On Windows, ~/.asobi/credentials.json (access token, refresh token, device secret) is stored as plaintext JSON. The 0o600/0o700 modes we pass to os.WriteFile/os.MkdirAll only set the read-only attribute on Windows -- they do not create an ACL. The file is protected only by the ACL it inherits from the user profile (owner + SYSTEM + Administrators).

This is not an exploitable weakness on a default install: other unprivileged users cannot read another user's profile, which matches the Unix 0600 guarantee for that threat (there, root can read it too).
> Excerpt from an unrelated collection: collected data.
/-- Every command on the port writes `ERR` as R29 says. -/
theorem step_errWritten (s : State) (c : Command) :
    ∃ t, step (issued c s) = .next t ∧ ErrWritten s (opField c.cmd = 0x60#8) t := by
  cases d : decode c with
  | error code =>
    exact ⟨_, step_issued_of_decode_error d s, errWritten_afterReject (ne_ok_of_decode_error d) s _⟩
  | ok i =>
    obtain ⟨t, e, ending⟩ := exec_ends i s
    rw [← opField_encodeWord_of_decode d, opField_encodeWord_eq_rdstat]
    exact ⟨t, (step_issued_of_decode_ok d s).trans e, errWritten_of_ending ending⟩

/-- No meaning but that of `RDSTAT` reads `ERR`, and each writes it. -/
theorem exec_setErr {i : Instr} (other : i ≠ .rdstat) (code : RejectCode) (s : State) :
    exec i (setErr code s) = exec i s := by
  cases i with
  | rdstat => exact absurd rfl other
  | _ => rfl

/-- Settles O14: the endings of the command, the reset state, and the meanings that do not read `ERR`. -/
theorem errHoldsTheCodeOfTheLastCommand : Obligations.ErrHoldsTheCodeOfTheLastCommand := by
  refine ⟨fun s c => ?_, rfl, fun s c code notRdstat => ?_⟩
  · obtain ⟨t, e, r, responded, quiet, written⟩ := step_errWritten s c
    exact ⟨r, t, e, responded, quiet, written⟩
  · change step (issued c (setErr code s)) = step (issued c s)
    cases d : decode c with
    | error _ => rw [step_issued_of_decode_error d, step_issued_of_decode_error d]; rfl
    | ok i =>
      rw [step_issued_of_decode_ok d, step_issued_of_decode_ok d]
      refine exec_setErr (fun isRdstat => notRdstat ?_) code s
      rw [← opField_encodeWord_of_decode d, opField_encodeWord_eq_rdstat, isRdstat]

/-! ### The frame of each command (10_state.md R36) -/

/-- Settles O31, by the command's ending and its effect. -/
theorem commandsTouchOnlyTheirState : Obligations.CommandsTouchOnlyTheirState := by
  intro i s
  obtain ⟨t, e, ending⟩ := exec_ends i s
  cases ending with
  | rejected code _ => exact ⟨⟨code, 0, []⟩, _, e, by simp [afterReject]⟩
  | statusRead val isRdstat => exact ⟨⟨.ok, val, []⟩, _, e, by simp [isRdstat]⟩
  | accepted val data effect =>
    refine ⟨⟨.ok, val, data⟩, _, e, ?_⟩
    cases effect with
    | nothing _ => simp
    | transformsBlock S transforms => rcases transforms with rfl | rfl | rfl | ⟨k, rfl⟩ <;> simp
    | loadsBlock p => simp
    | loadsKey q _ => simp
    | storesSchedule _ => simp
    | encrypts S => simp

/-! ### `STATUS` (10_state.md R30) -/

@[simp] theorem nkBits_toNat (nk : KeyLen) : (nkBits nk).toNat = nkWords nk := by cases nk <;> rfl

/-- The flags of `STATUS` in bits 0 to 2, and the reserved bit 3. -/
theorem status_flags (e : EngineState) :
    (status e).getLsbD 0 = e.SV ∧ (status e).getLsbD 1 = e.KV ∧ (status e).getLsbD 2 = e.WV ∧
    (status e).getLsbD 3 = false := by
  simp only [status, BitVec.getLsbD_setWidth, BitVec.getLsbD_append]
  simp

theorem status_getLsbD_nk (e : EngineState) {j : Nat} (h : j < 4) :
    (status e).getLsbD (4 + j) = (nkBits e.NK).getLsbD j := by
  simp only [status, BitVec.getLsbD_setWidth, BitVec.getLsbD_append]
  grind

/-- `ERR` and the zeros above it. -/
theorem status_getLsbD_err (e : EngineState) (j : Nat) :
    (status e).getLsbD (8 + j) = (rcBits e.ERR).getLsbD j := by
  simp only [status, BitVec.getLsbD_setWidth, BitVec.getLsbD_append]
  grind
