-- ==== Sys2Proof/Machine/Flags.lean ====
section
/-! DEFINITION. The report unit's part of an event: event flags and ALERT_N (R181), counters (R182), report records (R184). -/

namespace Sys2Proof.Machine

/-! ### Event flags -/

/-- The bit of a flag in the flags, the alert enables and the event clear word (R189). -/
def EventFlag.bit : EventFlag → Nat
  | .skewWarn => 0
  | .skewFault => 1
  | .trimSaturated => 2
  | .syncLost .left => 3
  | .syncLost .right => 4
  | .frameLost => 5
  | .pairDamaged => 6
  | .readerLapsed => 7
  | .configRejected => 8
  | .memoryFault => 9
  | .reportOverflow => 10

def EventFlag.mask (f : EventFlag) : BitVec 11 := BitVec.ofNat 11 (2 ^ f.bit)

/-- ALERT_N is low while any set flag has its alert enable set (R181). -/
def alertLevel (flags enables : BitVec 11) : Bool := flags &&& enables == 0

/-- ALERT_N is evaluated (R181). -/
def evaluateAlert (p : Part) : Part :=
  p.onReport fun u => { u with alertN := alertLevel u.flags p.rig.global.alertEnables }

/-- The flags take a new value; a change makes a status write due and re-evaluates ALERT_N (R180, R181, R183). -/
def changeFlags (flags : BitVec 11) (p : Part) : Part :=
  if flags = p.report.flags then p
  else evaluateAlert (p.onReport fun u => { u with flags := flags, due := true })

/-- An event sets its sticky flag; setting a flag that is set changes nothing (R181). -/
def setFlag (f : EventFlag) (p : Part) : Part := changeFlags (p.report.flags ||| f.mask) p

/-- The event clear word clears each flag whose bit is 1 (R180). -/
def clearFlags (bits : BitVec 11) (p : Part) : Part := changeFlags (p.report.flags &&& ~~~bits) p

/-! ### Counters -/

/-- The place of a counter in the order of R189. -/
def Counter.index : Counter → Nat
  | .lost .truncated => 0
  | .lost .syncLost => 1
  | .lost .timedOut => 2
  | .lost .orphaned => 3
  | .lost .partnerLost => 4
  | .lost .starved => 5
  | .pairsFormed => 6
  | .discarded .unframed => 7
  | .discarded .overrun => 8
  | .discarded .spill => 9
  | .clippedBytes => 10
  | .rejected => 11
  | .mFaults => 12
  | .mTimeouts => 13
  | .lateResponses => 14
  | .unknownTags => 15
  | .recordsWritten => 16
  | .recordsLost => 17
  | .periodFaults .left => 18
  | .periodFaults .right => 19

/-- The value of a counter. -/
def Part.count (p : Part) (c : Counter) : Word := p.report.counters.getD c.index 0

/-- A counter is raised by `n`, wrapping at 2^32 (R182). -/
def raiseBy (c : Counter) (n : Nat) (p : Part) : Part :=
  p.onReport fun u => { u with counters := u.counters.modify c.index (· + BitVec.ofNat 32 n) }

def raise (c : Counter) (p : Part) : Part := raiseBy c 1 p

/-! ### Report records -/

/-- An event that carries a record is raised: the record joins the tail with the next sequence number, or is lost to a full
queue, which raises the counter of records lost and REPORT_OVERFLOW (R184). -/
def queueRecord (stamp : Stamp) (take : Word) (body : RecordBody) (p : Part) : Part :=
  if p.report.queue.length < Config.reportDepth then
    p.onReport fun u =>
      { u with queue := u.queue ++ [{ seq := u.seq, stamp := stamp, take := take, body := body }], seq := u.seq + 1 }
  else setFlag .reportOverflow (raise .recordsLost p)

/-- A record with the take in force and the timebase at the raise (R184). -/
def queueRecordNow (body : RecordBody) (p : Part) : Part := queueRecord p.now p.take body p

end Sys2Proof.Machine
end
It's a defense-in-depth gap -- on Unix the mode is an explicit per-file guarantee, while on Windows we rely on inherited directory ACLs and keep the tokens in the clear.

Proposed hardening

Encrypt the credential blob at rest on Windows with DPAPI (CryptProtectData / CryptUnprotectData, available via golang.org/x/sys/windows), scoped to the current user (CRYPTPROTECT_UI_FORBIDDEN). This ties the ciphertext to the logged-in user account, so an Administrator or SYSTEM read of the raw file yields ciphertext, not tokens.

Notes

  • Leave the Unix path unchanged -- 0600/0700 is the idiomatic guarantee there.
  • Gate the DPAPI code behind //go:build windows so the dependency and syscalls don't touch other platforms.
  • Optional follow-up for parity: macOS Keychain / libsecret on Linux. DPAPI is the highest-value first step since it needs no external daemon or keyring.
  • Prior art: gh, aws, and gcloud all encrypt or OS-keyring their stored credentials.

Follow-up to the per-platform wording fix in SECURITY.md.